For that, I will have to take you, the readers, back in time to 1884. That year, the German Chancellor Otto von Bismarck assembled what has come to be known as “The Berlin Conference.” Its purpose was to determine the future of the African continent. As part of it, Bismarck designated South West Africa as part of the German Empire and suitable for settlement.

 

Following that declaration, the Germans began to appropriate more and more land from the local population while at the same time introducing laws and policies aimed at limiting and restricting it. One of the reasons that the presence of the Second Reich was moderately tolerated in that part of the world was because in many instances, its representatives acted as intermediaries between feuding tribes. However, as it turns out only when it suited them. The treaties they engineered were dubious, ambiguous and drawn merely to serve their interests. According to Dutch historian Jan-Bart Gewald, the German colonial governor “Leutwein, gladly offered military support to controversial chiefs, because violence and land seizure among Africans worked to his advantage.”
 In the early days of the German colonial venture in Namibia, the Herero People which, along with other tribes, were part of Namibia’s indigenous population, were still strong both economically and socially and were thus able to fend off German colonization efforts.  The Rimferpest plague which struck their herds in 1897,though, left them fragile both economically, as it destroyed their main source of wealth, as well as physically since it shuttered their source of protein.

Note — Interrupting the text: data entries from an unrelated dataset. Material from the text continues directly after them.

/-- Output pins (R353, R366): true is high. -/
structure Pins where
  thermtripN : Bool
  devFaultN : Bool
deriving DecidableEq, Repr

/-- The state of the device. -/
structure State where
  now : Nat
  freeCtr : Nat
  cores : SMap Core
  stewards : SMap Steward
  clusters : SMap Cluster
  rings : SMap Ring
  counters : SMap Counter
  net : Net
  accts : SMap Acct
  power : Power
  fabric : Fabric
  dram : DramSt
  mgmt : Mgmt
  parts : SMap Part
  totals : CkTotals
  dict : Dict
  ports : Ports
  store : Store
  field : Field
  fw : Fw
  trust : Trust
  boot : Boot
  jtag : Jtag
  pins : Pins
  pending : List Instr
deriving DecidableEq, Repr

/-- The share of an account at P = 1,800 W with four dies, in mW (R158, R159). -/
def Acct.shareDefault : Nat := 108125

/-- An account at reset: credit at its cap (R331), the share and cap of P = 1,800 W (R158, R164). -/
def Acct.init : Acct where
  credit := 2768000
  cap := 2768000
  share := Acct.shareDefault
  background := 0
  reqs := []
  score := 0
  starved := 0
  starvedDue := false
  dues := []
  lastNet := 0
  admissions := 0
  guardAdmits := 0

/-- DESIGN CHOICE (log 6). The fused core map of a grade A part that meets R4: on every die core 11 of the
first eight clusters is a field spare (STATE 1) and core 11 of the next twenty-four is fenced at test
(STATE 2), which leaves 736 enabled cores. -/
def Fuses.gradeA : SMap (BitVec 16) :=
  ((List.range 4).flatMap fun d => (List.range 32).map fun k =>
    (768 * d + 12 * k + 11, if k < 8 then (0x2000#16) else (0x4000#16)))

/-- The fuses of the part that is modelled (log 6). -/
def Fuses.init : Fuses where
  grade := 0x41
  coreMap := Fuses.gradeA
  repair := []
  serial := 0
  rev := 0
  svn := 0
  openings := 0
  key0Revoked := false

/-- The machine right after a power-on reset (R351, R352): everything cleared, the device in Hold, with
the fuses, the flash and the sealed store kept. -/
def State.reset : State where
  now := 0
  freeCtr := 1
  cores := []
  stewards := []
  clusters := []
  rings := []
  counters := []
  net := ⟨[], []⟩
  accts := []
  power :=
    { g := 0, aboveRun := 0, peak := 0, stepdowns := 0, hold := false, goodRun := 0
      lastAbove2100 := false, pkg := 0, hub := 0, dies := [0, 0, 0, 0], guardStarts := 0
      dieTemps := [0, 0, 0, 0], thermalStepdowns := 0, underDeclared := 0, creditStarved := 0
      tripped := false }
  fabric :=
    { links := [], buffers := [], endsFenced := [], dieFenced := 0, coreMap := [], phys := [], remapDue := [], remapped := 0, mapGen := 0, gradeFused := 0x41
      gradeNow := 0x41, selftestRuns := 0, selftestFails := 0, repairsBlown := 0 }
  dram :=
    { mem := ⟨[], []⟩, wq := [], wacks := [], permTable := [], scrub := [], fenced := [], discards := 0, touched := [], scrubPasses := 0, poisonSeen := 0
      lastRead := 0, lastVerdict := 0 }
  mgmt :=
    { inbox := [], running := [], queue := [], ce := 0, de := 0, ur := 0, fatal := 0, lostCe := 0
      lostDe := 0, lostUr := 0, ceUnits := [], storms := [], urUnits := [], logCount := 0, mirror := []
      slots := [], fenced := false, fencedDue := false, fenceField := false, fenceCauses := [] }
  parts := []
  totals := ⟨0, 0, 0, 0, 0⟩
  dict := { vals := [], twDue := 0, waiting := [], clampCount := 0, clamps := [] }
  ports :=
    { fns := [], semas := [], portA := ⟨0, 0, false, true, false, 0⟩, portB := ⟨0, 0, false, true, false, 0⟩
      hostMem := [], staleReleases := 0, ignoredWrites := 0, winDrops := 0, clockFails := 0, sysclk := true }
  store := { ports := [], images := [] }
  field :=
    { lastExec := none, lastGood := 0, outLink := true, turned := false, forwarded := none, returned := none
      badFrames := 0, earlyFrames := 0, lastCycle := 0, down := false, outDown := false, lost := false }
  fw :=
    { fuses := Fuses.init, flash := ⟨[], []⟩, hold := ⟨[], []⟩, holdDie := none, state := 0, cause := 0
      progress := 0, cmd := 0, recovery := false, inRecovery := false, recOwner := none, version := 0
      svn := 0, measure := 0, up := false, upSince := 0, bootSource := 0 }
  trust :=
    { service := false, scope := 0, challenge := Config.freeValue 0, opening := none, erased := false, tokenWaiting := false
      hasIdentity := true, sealedAt := none }
  boot :=
    { phase := .hold, source := 1, recorded := false, pwrgd := true, resetLow := false, holdOff := false
      base := 0, edges := [], jtagHold := false, calOk := 0, calBad := 0, calStopped := false, watchdog := false
      bootSrc := 0, clkMode := 0, cfgRes := 0xFF, vddIoLow := false }
  jtag := { ir := .idcode, tdr := 0, boundary := 0, debug := false }
  pins := { thermtripN := true, devFaultN := true }
  pending := []

/-- Ways the device's model stops with a fault. No command raises one: every fault of the spec (R69,
R264, R385 and the rest) is an effect the spec describes, and the model takes it. -/
inductive Fault where
  /-- Raised by no command. Safe: it stops nothing the hardware does. -/
  | noneSpecified
deriving DecidableEq, Repr

/-- Ways the model has no meaning for a command. -/
inductive Refusal where
  /-- Raised by exec for a command whose meaning is not written. Safe: nothing is claimed of it. -/
  | notModelled (mnemonic : String)
deriving DecidableEq, Repr

end Sys2Proof.Machine
end

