/-- The cycle from which no word of the regions is left for a TSTORE to read (R83); 0 if none is left now. -/
def Core.readEndFrom : Nat → Core → BitVec 64 → Nat
  | 0, k, _ => k.bankCyc
  | f + 1, k, m => if k.storeReads &&& m = 0 then k.bankCyc else Core.readEndFrom f k.bankCycle m
/-- As `readEndFrom`, from where the core stands. -/
def Core.readEnd (k : Core) (m : BitVec 64) : Nat := if k.storeReads &&& m = 0 then 0 else Core.readEndFrom k.bankFuel k m

/-- A move of serial n asks the banks for words to read or to write, from the core's cycle on. -/
def Core.askBanks (k : Core) (read : Bool) (n : Nat) (ws : List Nat) : Core :=
  let k := Core.clients k.bankFuel k k.cyc
  if read then { k with readq := k.readq ++ ws.map fun w => (n, w) } else { k with writeq := k.writeq ++ ws.map fun w => (n, w) }

/-! ### Pending array outputs (R29, R39, R42) -/

/-- Stores an output's cells of one word (R255, R256): whole words get a new code; a part is merged with the old
word, and a poisoned or uncorrectable old word gives the poison word. -/
def outWord (m : Mem) (w : Nat) (cs : List OutByte) : Mem :=
  let whole := cs.length = 16 && cs.all fun c => c.mask = 0xFF
  let store (m : Mem) : Mem := cs.foldl (fun m c => m.setRaw c.addr ((m.raw c.addr &&& ~~~c.mask) ||| (c.val &&& c.mask))) m
  if whole then (store m).setSyn w 0
  else match verdict (m.synAt w) with
    | .clean => store m
    | .corrected _ _ => store (m.fixWord w)
    | _ => m.poisonWord w

/-- Makes an output visible. -/
def PendOut.apply (m : Mem) (o : PendOut) : Mem :=
  o.words.foldl (fun m w => if o.poison then m.poisonWord w else outWord m w (o.cells.filter fun c => c.addr / 16 = w)) m

/-- What a bank finds (R252, R253): a word, its syndrome, and the class of the error that an uncorrectable one raises. -/
abbrev Found := Nat × BitVec 16 × Nat

/-- What the merges of an output meet: a word that is written in part is checked (R253: a deferred error). -/
def PendOut.meets (m : Mem) (o : PendOut) : List Found :=
  if o.poison then []
  else (o.words.filter fun w => !decide ((o.cells.filter fun c => c.addr / 16 = w && c.mask = 0xFF).length = 16)).map fun w => (w, m.synAt w, 1)

/-- Drops latched slices (an operand tile's address, then scale tiles') that were collected before cycle t and hold a
word of ws, which a write touches (R75). -/
def latchDrop (l : List (Nat × List Nat)) (t : Nat) (ws : List Nat) : List (Nat × List Nat) :=
  l.filter fun e => !(decide (e.1 < t) && (match e.2 with
    | [] => false
    | a :: sc => ws.any fun w => decide (w / 128 = a / 2048) || sc.any fun b => decide (w / 2 = b / 32)))

/-- The outputs with L at or before cycle t become visible (R29, R42); what their merges meet. -/
def Core.land (k : Core) (t : Nat) : Core × List Found :=
  let k := Core.clients k.bankFuel k t
  let due := k.outs.filter fun o => o.vis ≤ t
  ({ k with
      ts := due.foldl PendOut.apply k.ts
      outs := k.outs.filter fun o => !decide (o.vis ≤ t)
      areads := k.areads.filter fun r => decide (t < r.point)
      latchA := due.foldl (fun l o => latchDrop l o.vis o.words) k.latchA
      latchB := due.foldl (fun l o => latchDrop l o.vis o.words) k.latchB },
    (due.foldl (fun (a : Mem × List Found) o => (o.apply a.1, a.2 ++ o.meets a.1)) (k.ts, [])).2)

/-! ### Collection (R71 to R75) -/

/-- Whether a word is written by an output visible at t: it counts as collected at L, without a bank cycle (R73). -/
def forwarded (outs : List PendOut) (t w : Nat) : Bool := outs.any fun o => decide (o.vis ≤ t) && o.words.contains w

/-- The words asked for in each cycle of a slice's collection (R72): 8 operand cycles, the scale tiles one by one, the left edge's
before the top edge's, then the vector tiles. An edge that copies its slice (R75) asks for nothing. -/
def collectPlan (l r : List TileRead) (hitL hitR : Bool) (vecs : List Nat) : List (List Nat) :=
  let half (hit : Bool) (ts : List TileRead) (t : Nat) : List Nat := match hit, ts with
    | false, x :: _ => (List.range 16).map fun i => x.addr / 16 + 16 * t + i
    | _, _ => []
  let scales (hit : Bool) (ts : List TileRead) : List (List Nat) := if hit then [] else (ts.drop 1).map fun x => wordsOf x.addr 32
  ((List.range 8).map fun t => half hitL l t ++ half hitR r ((t + 1) % 8)) ++ scales hitL l ++ scales hitR r ++ vecs.map fun v => wordsOf v 128

/-- What of a plan needs the banks, for a read point. -/
def collectNeeds (outs : List PendOut) (plan : List (List Nat)) (t : Nat) : List (List Nat) :=
  (plan.map fun ws => ws.filter fun w => !forwarded outs t w).filter fun ws => !ws.isEmpty

/-- Collects a plan from cycle c on: a cycle of a write-back window is refused and counted (R71). The cycle after the last one, the
count, and the words granted by cycle. -/
def collectFrom (outs : List PendOut) : Nat → Nat → List (List Nat) → Nat → Nat × Nat × List (Nat × List Nat)
  | 0, c, _, conf => (c, conf, [])
  | _, c, [], conf => (c, conf, [])
  | f + 1, c, p :: ps, conf =>
    if inWindow outs c then collectFrom outs f (c + 1) (p :: ps) (conf + 1)
    else let r := collectFrom outs f (c + 1) ps conf; (r.1, r.2.1, (c, p) :: r.2.2)

/-- Collects what a plan needs for read point t. -/
def collect (outs : List PendOut) (c : Nat) (plan : List (List Nat)) (t : Nat) : Nat × Nat × List (Nat × List Nat) :=
  let n := collectNeeds outs plan t
  collectFrom outs (n.length + 8 * outs.length) c n 0

/-- The earliest cycle, from `base` on, at which a first slice whose collection begins at c is in the edge buffers (R26, R73): the
words of an output visible by then are there without a bank cycle. -/
def collectedAt (outs : List PendOut) (c base : Nat) (plan : List (List Nat)) : Nat :=
  outs.foldl (fun t o => min t (max (max base o.vis) (collect outs c plan o.vis).1)) (max base (collect outs c plan 0).1)

/-- Whether a slice with these addresses is in an edge's latch or slots (R75); the slice before the last one counts
only if the last had not yet left when collection began at cycle c. -/
def latchHit (l : List (Nat × List Nat)) (c : Nat) (addrs : List Nat) : Bool :=
  match l with
  | [] => false
  | [x] => decide (x.2 = addrs)
  | x :: y :: _ => decide (x.2 = addrs) || (decide (c < x.1 + 32) && decide (y.2 = addrs))

/-- The addresses of a slice's tiles. -/
def tileAddrs (ts : List TileRead) : List Nat := ts.map (·.addr)

/-- Records a slice that an edge delivers from cycle t on. -/
def latchPut (l : List (Nat × List Nat)) (t : Nat) (ts : List TileRead) : List (Nat × List Nat) := ((t, tileAddrs ts) :: l).take 2

/-- Both edges deliver a slice from cycle t on. -/
def Core.deliver (k : Core) (t : Nat) (l r : List TileRead) : Core :=
  { k with latchA := latchPut k.latchA t l, latchB := latchPut k.latchB t r }

/-- A slice is collected from cycle c on for read point t: reuse hits, conflicts and grants (R71 to R75). -/
def Core.collectSlice (k : Core) (c t : Nat) (l r : List TileRead) (vecs : List Nat) : Core × Nat :=
  let hl := latchHit k.latchA c (tileAddrs l)
  let hr := latchHit k.latchB c (tileAddrs r)
  let x := collect k.outs c (collectPlan l r hl hr vecs) t
  ({ k with
      reuseHits := k.reuseHits + (if hl && !l.isEmpty then 1 else 0) + (if hr && !r.isEmpty then 1 else 0)
      bankConf := k.bankConf + x.2.1, grants := k.grants ++ x.2.2 }, x.1)

/-! ### Slices as the array reads them (R24, R29, R31, R33) -/

/-- What the words of tiles hold: whether one is poisoned or uncorrectable. -/
def tilesBad (m : Mem) (ts : List TileRead) : Bool := ts.any fun t => m.anyPoison t.addr t.len || m.anyBad t.addr t.len

/-- The bank rewrites corrected and uncorrectable words that a collector meets (R252). -/
def tilesFix (m : Mem) (ts : List TileRead) : Mem :=
  ts.foldl (fun m t => (wordsOf t.addr t.len).foldl (fun m w => match verdict (m.synAt w) with
    | .uncorrectable => m.poisonWord w
    | .corrected _ _ => m.fixWord w
    | _ => m) m) m

/-- What the collectors meet in tiles: an uncorrectable word is an error of class 2 (R253). -/
def tilesMeet (m : Mem) (ts : List TileRead) : List Found := ts.flatMap fun t => (wordsOf t.addr t.len).map fun w => (w, m.synAt w, 2)

/-- The value with which an accumulator element enters the drain (R56). -/
def Core.accOut (k : Core) (t r j : Nat) : Num := fp32.round (look Num.zero k.acc (accIx t r j))

/-- Fills in the values of an output whose last slice has been read. -/
def Core.fill (k : Core) (o : PendOut) : PendOut :=
  match o.src with
  | some d =>
    { o with
      cells := (drainAll d.spec d.vecs d.seed d.cnt (maskLines d.rows) (maskLines d.cols) (k.accOut d.acc)).1
      poison := o.poison || k.accPoison.getLsbD d.acc, src := none }
  | none => o
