-- ==== Sys2Proof/Machine/Flags.lean ====
section
/-! DEFINITION. Status words and record fields that are computed from the state. -/

namespace Sys2Proof.Machine

open Sys2Proof

/-- DEPTH_LOG2 and DEPTH of a ring (R231). -/
def Ring.depth (r : Ring) : Nat := 2 ^ bits 4 0 r.rcfg
/-- KIND of RCFG. -/
def Ring.kind (r : Ring) : Nat := bits 13 12 r.rcfg
/-- SYS of RCFG. -/
def Ring.sys (r : Ring) : Bool := bits 14 14 r.rcfg = 1
/-- FORCE_WAIT of RCFG. -/
def Ring.forceWait (r : Ring) : Bool := bits 15 15 r.rcfg = 1
/-- FILL (R230). -/
def Ring.fill (r : Ring) : Nat := (r.tail - r.head).toNat
/-- STATE of R232 as a number. -/
def ringStCode : RingSt → Nat
  | .idle => 0
  | .running => 1
  | .stopping => 2
  | .halted => 3
/-- STATUS (R232). -/
def Ring.status (r : Ring) : Nat :=
  pack [(16, r.ovrcnt), (32, 0), (4, r.cause), (1, if r.overrun then 1 else 0), (1, if r.refused then 1 else 0),
    (1, if r.ph = .waiting || (r.kind = 1 && (r.waitSince.isSome || r.wait2Since.isSome)) then 1 else 0), (1, 0), (2, ringStCode r.st), (6, 0)]
/-- A readable register of a ring (R230); CMD is write-only and RGET cannot name it. -/
def Ring.register (r : Ring) : RReg → Nat
  | .rbase => r.rbase
  | .rcfg => r.rcfg
  | .head => r.head.toNat
  | .tail => r.tail.toNat
  | .fill => r.fill
  | .status => r.status
  | .erraddr => r.erraddr
  | .sumgot => r.sumgot.toNat
  | .donecnt => r.donecnt.toNat

/-- Whether a ring accepts RBASE, RCFG and TAIL (R230): IDLE or HALTED. -/
def Ring.writable (r : Ring) : Bool := r.st = .idle || r.st = .halted

/-- The buffered descriptor at HEAD, if the ring has read it. -/
def Ring.headDesc (r : Ring) : Option Buffered := r.buf.find? fun b => b.num = r.head.toNat

/-- Enabled cores of a die (R200): entries of STATE 0 and 4. -/
def State.enabledOf (s : State) (d : Nat) : Nat :=
  ((List.range 768).filter fun i => (s.mapEntry (768 * d + i)).toNat / 8192 = 0 || (s.mapEntry (768 * d + i)).toNat / 8192 = 4).length
/-- Field spares of a die (R200): entries of STATE 1. -/
def State.sparesOf (s : State) (d : Nat) : Nat :=
  ((List.range 768).filter fun i => (s.mapEntry (768 * d + i)).toNat / 8192 = 1).length

/-! ### Tracing (R371 to R373) -/

/-- A trace record. -/
def traceRec (kind unit task time payload : Nat) : Rec :=
  BitVec.ofNat 256 (pack [(8, kind), (24, unit), (16, task), (48, time), (160, payload)])

/-- Records that a trace writer holds. -/
def Trace.held (t : Trace) : Nat := t.buf.length + 4 * t.lines.length

/-- Forms a line from the buffer; a LOST record comes first while records have been dropped. -/
def Trace.line (t : Trace) (unit time : Nat) : Trace :=
  let lost : List Rec := if t.lost = 0 then [] else [traceRec 0x05 unit 0 time t.lost]
  let recs := lost ++ t.buf.take (4 - lost.length)
  { t with buf := t.buf.drop (4 - lost.length), lines := t.lines ++ [recs ++ List.replicate (4 - recs.length) 0], lost := 0 }

/-- Whether a cluster's partition traces its run. -/
def State.tracing (s : State) (cl : Cl) : Bool := (s.part (s.clPart cl)).trace.on && decide (s.clPart cl < 16)

/-- A cluster's trace writer takes a record, or drops and counts it (R371, R372). -/
def State.trace (s : State) (cl : Cl) (r : Rec) : State :=
  if s.tracing cl then
    let v := s.clu cl
    let t := v.trace
    let t := if (s.part (s.clPart cl)).trace.segLen < 4096 ∨ t.held ≥ 64 then { t with dropped := t.dropped + 1, lost := t.lost + 1 }
      else { t with buf := t.buf ++ [r] }
    let t := if t.buf.length + (if t.lost = 0 then 0 else 1) ≥ 4 ∧ t.buf ≠ [] then t.line (unitName cl 0x30) s.now else t
    s.setClu cl { v with trace := t }
  else s

/-- Writes a partial line (R372). -/
def State.traceFlush (s : State) (cl : Cl) : State :=
  let v := s.clu cl
  if s.tracing cl && decide (v.trace.buf ≠ []) then s.setClu cl { v with trace := v.trace.line (unitName cl 0x30) s.now } else s

end Sys2Proof.Machine
end

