/-- Writes elements i to i + k - 1 in loop order from the bytes read; an element in the line of the element before it shares its write
(R242). Each counts toward the transfer sum with the bytes that the destination writes (R246, R257). A refusal halts the ring at its
element (R239). -/
def State.ringPuts (s : State) (cl : Cl) (n : Nat) (d : BitVec 512) (src : Nat → Nat) (m : Mem) : Nat → Nat → Option RWrite → State
  | _, 0, w => s.ringFlush cl n d w
  | i, k + 1, w =>
    let sz := dEsize d
    let q := s.destStatus cl d (dDst d i)
    if q.2 ≠ 0 then (q.1.ringFlush cl n d w).ringBusError cl n ((dDst d i).emod (2 ^ 39)).toNat q.2
    else
      let b := (dDst d i).toNat
      let l := b / 128
      let same : Option RWrite := match w with
        | some x => if x.line = l then some x else none
        | none => none
      let s := match same with
        | some _ => q.1
        | none => q.1.ringFlush cl n d w
      let x : RWrite := same.getD ⟨l, 0, Mem.empty⟩
      let bs := (layElem Mem.empty m b (src i) sz).read b sz
      let r := s.ring cl n
      let s := s.setRing cl n { r with
        next := i + 1
        sum := if dSumEn d then (r.sum + transferSum 200 (List.replicate (r.sumBytes % 8) 0 ++ bs)) % 2 ^ 64 else r.sum
        sumBytes := r.sumBytes + sz }
      s.ringPuts cl n d src m (i + 1) k (some ⟨l, x.mask ||| maskOf (b % 128) sz, layElem x.mem m b (src i) sz⟩)

/-- Installs a prefetched line in PEER's cache (R219): a line already present is left as it is. -/
def State.ringPrefetch (s : State) (cl : Cl) (n : Nat) (d : BitVec 512) (i k : Nat) : State :=
  let p := dPeer d
  let q := s.intStatus cl (dSrc d i) false
  let a := (dSrc d i).toNat
  let st := if q.2 ≠ 0 then q.2 else q.1.peerStatus cl p
  if st ≠ 0 then q.1.ringBusError cl n ((dSrc d i).emod (2 ^ 39)).toNat st
  else
    let l := lineOf a
    let done (s : State) : State := s.setRing cl n { s.ring cl n with next := i + k }
    if ((q.1.clu p).cache.line l).isSome then done q.1
    else
      let x := q.1.chanRead (128 * l) 128 (s.clPart cl) 1
      if x.2.2 > 1 then x.1.ringStatus cl n a x.2.2
      else done (x.1.install p l x.2.1 (hintOf (dfl d 490 489)) (dfl d 488 477))

/-- How many elements from i on lie in one source line, at most 128; a GATHER takes one at a time (R242). -/
def runLen (d : BitVec 512) (i : Nat) : Nat :=
  if dType d = 6 then 1
  else
    let l := dSrc d i / 128
    ((List.range (min 128 (dElems d - i))).takeWhile fun j => decide (dSrc d (i + j) / 128 = l)).length

/-- Whether a line that the next k elements read or write is concerned by a commit that has begun (R134): the ring waits. -/
def State.ringWaits (s : State) (cl : Cl) (d : BitVec 512) (i k : Nat) : Bool :=
  (!dSrcTs d && s.lineBusy (if dType d = 3 ∨ dType d = 4 then dPeer d else cl) (lineOf (dSrc d i).toNat)) ||
    (dHasDst (dType d) && !dDstTs d && (List.range k).any fun j => s.lineBusy (if dType d = 5 then dPeer d else cl) (lineOf (dDst d (i + j)).toNat))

That, however, did not prevent from the Herero to stand firm against the endeavours by the Germans to take over their land. By 1904, tensions rose to a peak and under the leadership of their paramount chief, Samuel Maherero, the Herero rebelled against the Germans, a rebellion that turned into a full-fledged war in which 123 Germans were killed. Kaiser Wilhelm II sent thousands of troops to fight the reels. The Herero were defeated and fled to the Kalahari Desert, where many were left to die of hunger and thirst.

What, to me, was the most devastating part of this whole chapter was that all members of the Herero and other tribes that the Germans came across, men women and children, were sent to concentration camps where they were used as slave labour to build railways and buildings which can still be seen throughout Namibia.




According to an article published by the BBC in 2011,
German scientists collected skulls of Herero members, and shipped them to Germany “to perform experiments seeking to prove the racial superiority of white Europeans over black Africans.” 



This, of course, helped plant the “seeds for the Nazi genocidal ideology which was later followed up by similar research of other “inferior” groups by the likes of Dr. Mengele and his ilk.